Many who witnessed Benji's life end will look at Derrick in a Bulls uniform through rose-colored imagination. Not the R-O-S-E that will be stitched on the back of his jersey, but of the thousands who have been placed next Wilson's casket inside Oakwood cemetery over the years. It's a vicarious dream that Rose is going to have to share with many people in Chicago until he's able to separate himself from the footsteps of the martyr he inadvertently fell into.
And although he shies away from the subject (Rose declined to talk about Benji), it remains a somewhat beautiful tribute to someone whose legacy is so omnipresent in Chicago that Kevin Garnett -- who didn't know anything about Wilson before he came to Chicago from South Carolina to play his final year of high school basketball -- wrote "BW" on his sneaks in honor of the player Rose's career is about to complete.
"To me, it's an eerie feeling," Jeff, a screenwriter who is shopping a script of his brother's life in the Sundance/Tribeca/Cannes circles, said on the night of the draft. "A friend of mine called me when the Bulls won the lottery and broke it down to me: He said that the Bulls had a 1.7 percent chance of winning the lottery. Now take away the decimal and what do you get? Seventeen. The age Benji died.
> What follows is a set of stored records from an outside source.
/-- The 32-byte tensor descriptor of Table PRG-7. -/
def tensorOfBytes (b : List Byte) : TensorDesc :=
  { index := bytesNat b 0 2, fmt := b.getD 2 0, flags := b.getD 3 0, k := bytesNat b 4 4, n := bytesNat b 8 4, ktile := bytesNat b 12 2,
    width := bytesNat b 14 1, left := bytesNat b 15 1, sfOffset := bytesNat b 16 8, entry := bytesNat b 24 4, rsvd := w32 (bytesNat b 28 4) }

/-- Records of n bytes of the section of a kind, 1-9: its count and content by Table PRG-8. -/
def sectionRecs (b : List Byte) (kind n : Nat) : List (List Byte) :=
  let o := 64 + 16 * (kind - 1)
  (List.range (bytesNat b (o + 4) 4)).map (fun i => ((b.drop (bytesNat b (o + 8) 4)).take (bytesNat b (o + 12) 4)).drop (n * i) |>.take n)

/-- The sections whose records this manual lays out hold the image's records: stages and windows by their number, pool ranges (Table BASIN-4)
and tensor descriptors (Table PRG-7) byte for byte (R484). -/
def recordsOk (b : List Byte) (img : Image) : Bool :=
  bytesNat b (64 + 16 * 1 + 4) 4 == img.stages.length && bytesNat b (64 + 16 * 4 + 4) 4 == img.windows.length &&
  bytesNat b (64 + 16 * 6 + 12) 4 == 16 * img.poolRanges.length && bytesNat b (64 + 16 * 7 + 12) 4 == 32 * img.tensors.length &&
  (sectionRecs b 7 16).map (fun r => BitVec.ofNat 128 (leNat r)) == img.poolRanges &&
  (sectionRecs b 8 32).map tensorOfBytes == img.tensors

/-- Header and directory of Table PRG-8 agree with their layout and with the records. -/
def layoutOk (b : List Byte) (img : Image) : Bool :=
  b.take 4 == [0x4E, 0x47, 0x50, 0x49] && bytesNat b 4 2 == 1 && img.version == 1 && bytesNat b 6 2 == img.lanes &&
  bytesNat b 8 2 == img.stages.length && decide (1 ≤ img.stages.length) && decide (img.stages.length ≤ 240) &&
  bytesNat b 10 1 == img.depths.length && decide (1 ≤ img.depths.length) && decide (img.depths.length ≤ 60) &&
  bytesNat b 11 1 == b2n img.checks + 2 * b2n img.trained && bytesNat b 12 2 == 9 && bytesNat b 14 2 == 0 &&
  bytesNat b 16 8 == b.length && bytesNat b 24 40 == 0 && recordsOk b img &&
  (List.range 9).all (fun i =>
    let o := 64 + 16 * i
    bytesNat b o 4 == i + 1 && bytesNat b (o + 8) 4 % 64 == 0 && decide (bytesNat b (o + 8) 4 + bytesNat b (o + 12) 4 ≤ b.length))

/-- Counter value of an event, and the events of a schedule in its order; those of one cycle keep the order of their records. -/
def evCyc : SchedEv → Nat
  | .load _ c _ _ _ _ _ | .swap _ _ c | .stepUnit _ c _ _ | .bankOpen _ _ c | .drainEnd _ _ c | .drain c _ _ | .vec _ c _ _ _
  | .access c _ _ _ | .transposed c _ _ _ | .maskSlot c _ _ | .dma c _ | .engine c _ _ | .rewrite c _ | .refresh c _ | .weights c _
  | .send c _ _ _ _ | .wait c _ _ _ _ | .boundary c => c
  | .static _ _ _ => 0

def evInsert (e : SchedEv) : List SchedEv → List SchedEv
  | [] => [e]
  | x :: xs => if evCyc e ≤ evCyc x then e :: x :: xs else x :: evInsert e xs

def evSort (es : List SchedEv) : List SchedEv := es.foldr evInsert []

/-! ### Array schedules (R62-R68, R83-R88, R101, R102) -/

/-- Presented widths that a stage is compiled for: of the whole array and of its left half. -/
structure Widths where
  all : Nat
  left : Nat

def Widths.of (w : Widths) : Half → Nat
  | .whole => w.all | .left => w.left | .right => w.all - w.left

/-- The half columns that an array or half uses. -/
def halfCols : Half → List Nat
  | .whole => [0, 1] | .left => [0] | .right => [1]

/-- A load of the shadow registers of some columns: its half, its issue cycle, the earliest swap after it, and the twins that have
swapped, with the latest swap's cycle. -/
structure LoadSt where
  half : Half
  cyc : Nat
  first : Nat
  swapped : List Nat
  last : Nat
deriving DecidableEq, Repr

/-- Loads and swaps in order, by half column: a load follows a swap of the load before it and is followed by at most one swap of each twin,
each late enough (R64, R101, R102). -/
def loadsOk (checks : Bool) : List SchedEv → (Nat → Option LoadSt) → Bool
  | [], _ => true
  | .load h c t f k w _ :: es, st =>
    let n := (fmtOfCode f).elim 0 (fun f => loadCycles h f k w checks)
    let l : LoadSt := ⟨h, c, c + n + (if t then 9 else 1), [], 0⟩
    (halfCols h).all (fun p => match st p with
      | none => true
      | some x => !x.swapped.isEmpty && decide (x.last < c)) &&
    loadsOk checks es (fun p => if (halfCols h).contains p then some l else st p)
  | .swap t h c :: es, st =>
    (halfCols h).all (fun p => match st p with
      | none => false
      | some x => x.half == h && decide (x.first ≤ c) && !x.swapped.contains t) &&
    loadsOk checks es (fun p => if (halfCols h).contains p then (st p).map (fun x => { x with swapped := t :: x.swapped, last := c }) else st p)
  | _ :: es, st => loadsOk checks es st

/-- A bank opens again on a half column only after its drain has ended there (R68). -/
def banksOk : List SchedEv → (Nat → Option Nat) → Bool
  | [], _ => true
  | .bankOpen b h c :: es, st =>
    (halfCols h).all (fun p => (st (2 * b + p)).any (fun x => decide (x ≤ c))) &&
    banksOk es (fun q => if (halfCols h).any (fun p => q == 2 * b + p) then none else st q)
  | .drainEnd b h c :: es, st => banksOk es (fun q => if (halfCols h).any (fun p => q == 2 * b + p) then some (c + 1) else st q)
  | _ :: es, st => banksOk es st

/-- Formats that a transposing load and a transposed read take (R67, R138). -/
def transFmt (code : Nat) : Bool := (fmtOfCode code).any transposable

/-- A load's tile is whole (R83, R94), and a transposing one is square (R67); a step unit's operands have a product (R43). -/
def evArrayOk (w : Widths) : SchedEv → Bool
  | .load h _ t f k n _ => (match fmtOfCode f with
      | none => false
      | some f => fmtArrayOk f && n == w.of h && (k == 128 || (k == 256 && fmtWidth f == 4)) &&
        (!t || (transposable f && k == 128 && n == 128 && h == .whole)))
  | .stepUnit _ _ a b => (match fmtOfCode a, fmtOfCode b with
      | some a, some b => (pairMode a b).isSome
      | _, _ => false)
  | _ => true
"I know they are two different people, but I see the same path of greatness in Derrick that we all saw in my brother. There are too many similarities."
"My whole life is like a dream," Rose said Monday. "In high school, I did great. My past has been great. And this, just to top it off, I'm playing the highest competition of basketball and it's in my hometown. I really can't believe it right now."
Rose called it "a dream come true." Saying he "wants the pressure" of playing for the Bulls after watching them win rings while he was a kid. But there's added pressure that Pooh has inherited something that might be even heavier -- although less difficult -- than playing in the shadow of Michael Jordan.
Try playing in the shadow of a ghost.
This might be the reason Rose and his family decided not to choose the No. 25 that Rose wore at Simeon (he wore No. 23 at Memphis). Because as much as Derrick Rose carries the spirit of Ben Wilson with him on the basketball court, he still must find his way in the game and find himself. Still, it might be something so deep that a decision to flip a jersey number might not be enough.
Jeff Wilson will continue to carry with him this truth that his brother's basketball life is spiritually being finished by someone else. He isn't alone. Hoop aficionados feel the same way. And as right or wrong, fair or unfair, as it is to Rose, that's life. And in this case, death.
Jeff says of Pooh, "One day I'd love to met him."
I'm thinking that maybe he already has.
Scoop Jackson is a columnist for ESPN.com.